With that background, an instance of a
DatascopeDatabase
can be created with a variant of the following code fragment:
dsdb = DatascopeDatabase("usarray")
where “usrray” is the “name” used for this database instance.
Experienced Datascope users will know that Datascope has a useful,
albeit confusing, feature that allows the collection of
files that define the database to be spread through multiple directories.
That features is nearly always exploited, in practice, by placing
more static tables in a separate directory. For that reason
DatascopeDatabase
has an optional dir argument to point the constructor to read
data files from a different directory. e.g. a variant of the
above example to access files in a “dbmaster” (common practice)
directory is the following:
dsdbm = DatascopeDatabase("usarray",dir="~/dbmaster")
Once, an instance of
DatascopeDatabase
is created that points to the directory from which you want to import
one or more tables, the usage to fetch the data that table contains
is similar to that for the pandas SQL readers. Use the
get_table
method of
DatascopeDatabase
to retrieve individual tables from the Datascope database
as a pandas DataFrame. An important option described in the
docstrng is a python list passed via the optional argument
with key attributes_to_load. The default loads the entire css3.0
schema table. Use a list to limit what attributes are retrieved.
That is frequently desirable as all CSS3.0 tables have attributes that
are often or nearly always null.
The following eexample shows a typical use of the
get_table
method. This example retrieves the coordinate data from
the usarray “site” tables using the handle dsdbm created with
the code line above:
coordlist = ['sta','ondate','offdate','lat','lon','elev']
df = dsdbm.get_table("site",attributes_to_load=coordlist)

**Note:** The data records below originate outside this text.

/-- Two records of a row agree. -/
def recAgrees (tol : Nat) (a b : Rec) : Bool :=
  a.m == b.m && closeTo tol a.l b.l && a.o.length == b.o.length && (a.o.zip b.o).all (fun p => closeTo tol p.1 p.2)

/-- The first place at which two runs disagree. -/
def firstOdd (tol : Nat) (a b : List Rec) : Option Nat :=
  if a.length ≠ b.length then some 0 else ((a.zip b).find? (fun p => !recAgrees tol p.1 p.2)).map fun p => p.1.row

/-- An entry of the cross-check log (Table 15-9). -/
def State.logXchk (s : State) (x : Stream) (es : List Nat) (busy verdict row : Nat) : State :=
  let b := bandOf (s.fd Fd.GLB_TEMP_MAX_C)
  let n := s.twn.xnext
  (s.onTwn fun t => { t with
    xlog := tset t.xlog n ⟨es, b, verdict, busy, x.tag, x.conduit, row, s.usec⟩, xnext := (n + 1) % 64 }).setFd
      Fd.TWN_XLOG_SEL_NEXT ((n + 1) % 64)

/-- An XCHK event of an engine, which leaves service if its class says so. -/
def State.xchkEvent (s : State) (i : Nat) (x : Stream) (e : Nat) : State :=
  let s := ((s.countErr 4 e 1).raise (Fd.AE_ERR_CROSSCHK e)).engineEvent e 4 i 0 x.handle x.tag
  if s.flag (Fd.AE_STATUS_QUARANTINED e) then s.evictEngine e else s

/-- The runs of a sampled item are over: the records of run `w` are merged. -/
def State.xchkEnd (s : State) (i : Nat) (x : Stream) (ks : List Nat) (rs : List Rec) : State :=
  let s := ks.foldl (fun s k => s.modItem i k fun it => { it with istate := .done }) s
  (s.onAe fun a => { a with mergeQ := a.mergeQ ++ rs.map (fun r => ⟨i, x.gen, r, none, false⟩) }).collect i

/-- The comparison of item k of stream i with its re-run, and with a third run on a disagreement. -/
def State.xchkCompare (s : State) (i k : Nat) : State :=
  match s.stream i, s.item i k with
  | some x, some it =>
    let tol := s.fd Fd.TWN_XCHK_TOL_LOG2
    let runs := (x.items.zipIdx).filter (fun p => p.1.rerunOf == some k)
    if !it.sampled || it.rerunOf.isSome || it.istate != .held then s else
    match runs with
    | [(b, kb)] =>
      if b.istate != .held then s else
      match firstOdd tol it.heldRecs b.heldRecs with
      | none => s.xchkEnd i x [k, kb] it.heldRecs
      | some _ =>
        let cols := [it.engine.getD 0 % 10, b.engine.getD 0 % 10]
        match s.chooseEngine x.part cols with
        | none => s
        | some e =>
          let n := x.items.length
          let s := (s.inc Fd.TWN_XCHK_MISMATCH_COUNT).modStream i fun x =>
            { x with items := x.items ++ [{ WorkItem.fresh it.units false with rerunOf := some k, sampled := true }] }
          (s.giveItem i n e).inc Fd.TWN_XCHK_RUNS_COUNT
    | [(b, kb), (c, kc)] =>
      if c.istate != .held then s else
      let es := [it, b, c].map fun y => y.engine.getD 255
      let row := (firstOdd tol it.heldRecs b.heldRecs).getD 0
      let ks := [k, kb, kc]
      if (firstOdd tol it.heldRecs c.heldRecs).isNone then
        ((s.logXchk x es it.busyAt 2 row).xchkEvent i x (b.engine.getD 0)).xchkEnd i x ks it.heldRecs
      else if (firstOdd tol b.heldRecs c.heldRecs).isNone then
        ((s.logXchk x es it.busyAt 1 row).xchkEvent i x (it.engine.getD 0)).xchkEnd i x ks b.heldRecs
      else
        let s := (s.logXchk x es it.busyAt 0 row).twinError Fd.TWN_ERR_XCHK_POISON
        let s := ks.foldl (fun s k => s.modItem i k fun it => { it with istate := .done }) s
        ([it, b, c].foldl (fun s y => s.xchkEvent i x (y.engine.getD 0)) s).endStream i stPOISONED
    | _ => s
  | _, _ => s

/-- Bytes of a log entry (Table 15-9). -/
def XlogEntry.bytes (x : XlogEntry) : List Byte :=
  (List.range 3).flatMap (fun i => le 1 ((x.engines[i]?).getD 255)) ++ le 1 (x.band + x.verdict * 8) ++ le 1 x.busy ++ zeros 3 ++
    le 8 x.tag ++ le 2 x.conduit ++ zeros 2 ++ le 4 x.row ++ le 8 x.time

/-! ## Health (R342) -/

/-- The penalties of Table 15-10. -/
def State.healthScore (s : State) : Nat :=
  let retired := 10 * s.hb.retired.length
  let worn := 2 * s.hb.worn.length
  let quarE := 10 * ((List.range 80).filter (fun e => s.flag (Fd.AE_STATUS_QUARANTINED e))).length
  let quarM := 100 * ((List.range 4).filter (fun u => s.flag (Fd.MRG_UNIT_STATUS_QUARANTINED u))).length
  let luns := 5 * s.flt.lunFail.length
  let hasFlash := s.fd Fd.FLT_GEOM_CELL != 0
  let wear := if hasFlash && 90 ≤ s.wearMean then 100 else 0
  let spare := if hasFlash && s.sparePct ≤ 10 then 100 else 0
  let atLimit := fun (num k u : Nat) => (List.range 8).any fun b =>
    0 < s.fd (Fd.TWN_CLASS_LIMIT k) && s.fd (Fd.TWN_CLASS_LIMIT k) ≤ num * s.winCount k u b
  let fec := 20 * ((List.range 64).filter (atLimit 1 6)).length
  let units := (s.twn.windows.map (fun p => p.1 / 8)).eraseDups
  let half := min 50 (units.filter (fun u => atLimit 2 (u / 2 ^ 13) (u % 2 ^ 13))).length
  1000 - (retired + worn + quarE + quarM + luns + wear + spare + fec + half)

/-! ## Meanings -/

/-- CROAK_SEND (R324). -/
def execCroakSend (s : State) : Host.Outcome State Fault Refusal :=
  actIf s (s.flag Fd.TWN_CTL_ENABLE && s.role != .fenced && decide (s.twn.lastSent + s.periodNs ≤ s.nsec)) State.sendCroak

/-- CROAK (R317, R325, R326). -/
def execCroak (c : Conduit) (q : W32) (p : List Byte) (s : State) : Host.Outcome State Fault Refusal :=
  act s fun s =>
    let s := s.takeHanded c.val q.toNat 0x22
    if c.val = s.twinConduit ∧ s.role ≠ .down ∧ s.role ≠ .fenced ∧ 32 ≤ p.length then s.recvCroak p else s

/-- LEASE_EXPIRE (R326). -/
def execLeaseExpire (s : State) : Host.Outcome State Fault Refusal :=
  actIf s (!s.leaseHolds) fun s => s.onTwn fun t => { t with leaseUntil := none }

/-- SILENCE (R325, R327, R343). -/
def execSilence (s : State) : Host.Outcome State Fault Refusal :=
  actIf s (s.role == .paired && s.twn.silentAt.isNone && decide (s.twn.heardAt + s.missNs ≤ s.nsec)) fun s =>
    let s := (s.count Fd.TWN_CROAKS_MISSED_COUNT (s.fd Fd.TWN_CROAK_MISS)).onTwn fun t => { t with silentAt := some s.usec }
    (s.startClaim .silence false).sendPermit 0

/-- JOIN_TIMEOUT (R425). -/
def execJoinTimeout (s : State) : Host.Outcome State Fault Refusal :=
  actIf s (s.role == .joining && !s.twn.joinFailed && decide (s.twn.heardAt + 100000000 ≤ s.nsec)) fun s => s.startClaim .silence false

def recvTakeover (c : Conduit) (q : W32) (p : List Byte) (n : Nat) (f : State → State) (s : State) : Host.Outcome State Fault Refusal :=
  act s fun s =>
    let s := s.takeHanded c.val q.toNat 0x23
    if lat p 0 1 = n ∧ 32 ≤ p.length then f s else s

/-- TAKEOVER CLAIM (R328). -/
def execTakeoverClaim (c : Conduit) (q : W32) (p : List Byte) (s : State) : Host.Outcome State Fault Refusal :=
  recvTakeover c q p 1 (fun s => s.recvClaim c.val p) s

/-- TAKEOVER GRANT (R329, R335, R336, R425). -/
def execTakeoverGrant (c : Conduit) (q : W32) (p : List Byte) (s : State) : Host.Outcome State Fault Refusal :=
  recvTakeover c q p 2 (fun s =>
    if c.val = s.fd Fd.TWN_WITNESS_CONDUIT ∧ s.twn.epoch < tEpoch p then s.granted (tEpoch p) else s) s

/-- TAKEOVER REFUSE (R331, R425). -/
def execTakeoverRefuse (c : Conduit) (q : W32) (p : List Byte) (s : State) : Host.Outcome State Fault Refusal :=
  recvTakeover c q p 3 (fun s =>
    if c.val = s.fd Fd.TWN_WITNESS_CONDUIT ∧ s.twn.claim.isSome then s.claimLost false else s) s

/-- CLAIM_TIMEOUT (R327). -/
def execClaimTimeout (s : State) : Host.Outcome State Fault Refusal :=
  act s fun s =>
    match s.twn.claim with
    | none => s
    | some cl =>
      if s.nsec < cl.at_ + s.fd Fd.TWN_WITNESS_TIMEOUT_US * 1000 then s
      else if cl.sends < 2 then
        let s := s.onTwn fun t => { t with claim := some { cl with sends := cl.sends + 1, at_ := s.nsec } }
        if s.flag Fd.TWN_WITNESS_VALID then s.sendClaim cl.reason else s
      else s.claimLost true

/-- TAKEOVER ANNOUNCE (R330). -/
def execTakeoverAnnounce (c : Conduit) (q : W32) (p : List Byte) (s : State) : Host.Outcome State Fault Refusal :=
  recvTakeover c q p 4 (fun s => s.recvAnnounce p) s

/-- TAKEOVER HANDBACK (R336). -/
def execTakeoverHandback (c : Conduit) (q : W32) (p : List Byte) (s : State) : Host.Outcome State Fault Refusal :=
  recvTakeover c q p 5 (fun s => s.recvHandback c.val p) s

/-- TAKEOVER PERMIT at a governor (R343). -/
def execTakeoverPermit (c : Conduit) (q : W32) (p : List Byte) (s : State) : Host.Outcome State Fault Refusal :=
  recvTakeover c q p 6 (fun s =>
    if s.fd Fd.TWN_GOV_CTL_BASE = 0 then s else
    let dom := lat p 16 2 % 1024
    let window := max 1 (s.fd Fd.TWN_GOV_CTL_WINDOW_MIN) * 60000000
    let past := (tget [] s.twn.governor dom).filter (fun t => s.usec < t + window)
    let silence := lat p 1 1 = 0
    if silence ∨ past.length < s.fd Fd.TWN_GOV_CTL_LIMIT then
      (s.onTwn fun t => { t with governor := tset t.governor dom (past ++ [s.usec]) }).send c.val 0x23 6
        (takeover 7 (lat p 1 1) 0 (tFailed p) (tServing p) (tEpoch p) dom) .plain
    else s) s

/-- TAKEOVER PERMIT_OK (R343). -/
def execTakeoverPermitOk (c : Conduit) (q : W32) (p : List Byte) (s : State) : Host.Outcome State Fault Refusal :=
  recvTakeover c q p 7 (fun s =>
    if c.val = s.fd Fd.TWN_GOVERNOR_CONDUIT ∧ s.twn.permitAt.isSome ∧ lat p 1 1 = 1 then
      ((s.onTwn fun t => { t with permitAt := none }).twnResult stOK).startClaim .expel false
    else s) s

The result could be used for normalization to load coordinates by station name. (In reality there are some additional complications related to the time fields and seed station codes. Those, however are a side issue that would only confuse the topic of discussion so I ignore it here.)
The inverse of the
get_table
method is the
df2table
method. As it’s name implies it attempts to write a pandas
DataFrame to a particular Datascope table, which means it will attempt to
write a properly formatted text file for the table name passed to the
method function.
Finally, the datascope.py
module also contains two
convenience methods that simply two common operations with
Datascope database tables:
CSS30Catalog2df
creates the standard “catalog-view” of CSS3.0. In seismology a “catalog” is a image of what in ancient times was distributed as book tabulating earthquake hypocenter estimates and arrival time data used to create those estimates. CSS3.0 standardized a schema for creating a “catalog” as the join of four tables that this method creates: event->origin->assoc->arrival where “->” symbolizes a right database join operator. It returns a pandas DataFrame that is the “catalog”. Usage details can be gleaned from the docstring.wfdisc2doc
can be thought of as an alternative to the MsPASSindex_mseed_file
method. It returns a list of python dictionaries (documents) that are roughly equivalent to documents created byindex_mseed_file
. The main application is to use the alternative miniseed indexer of Antelope. There are many ways that raw miniseed files from experimental data (i.e. data not sanitized for storage in the archives) can be flawed. The Antelope implementation has more robust handlers for known problems than that in MsPASS. For most uses we would encourage immediately dumping the output to the standard MsPASS collectionwf_miniseed
using a variant of this example.
client = DBClient()
db = client.get_database("myproject")
dsdb = DatascopeDatabase("usarray")
doclist = dsdb.wfdisc2doclist()
db.wf_miniseed.insert_many(doclist)
Note
Be warned that py:meth:wfdisc2doc<mspasspy.preprocessing.css30.datascope.DatascopeDatabase.wfdisc2doclist> only work with a wfdisc that is an index to miniseed data. It does not currently support other formats defined by CSS3.0.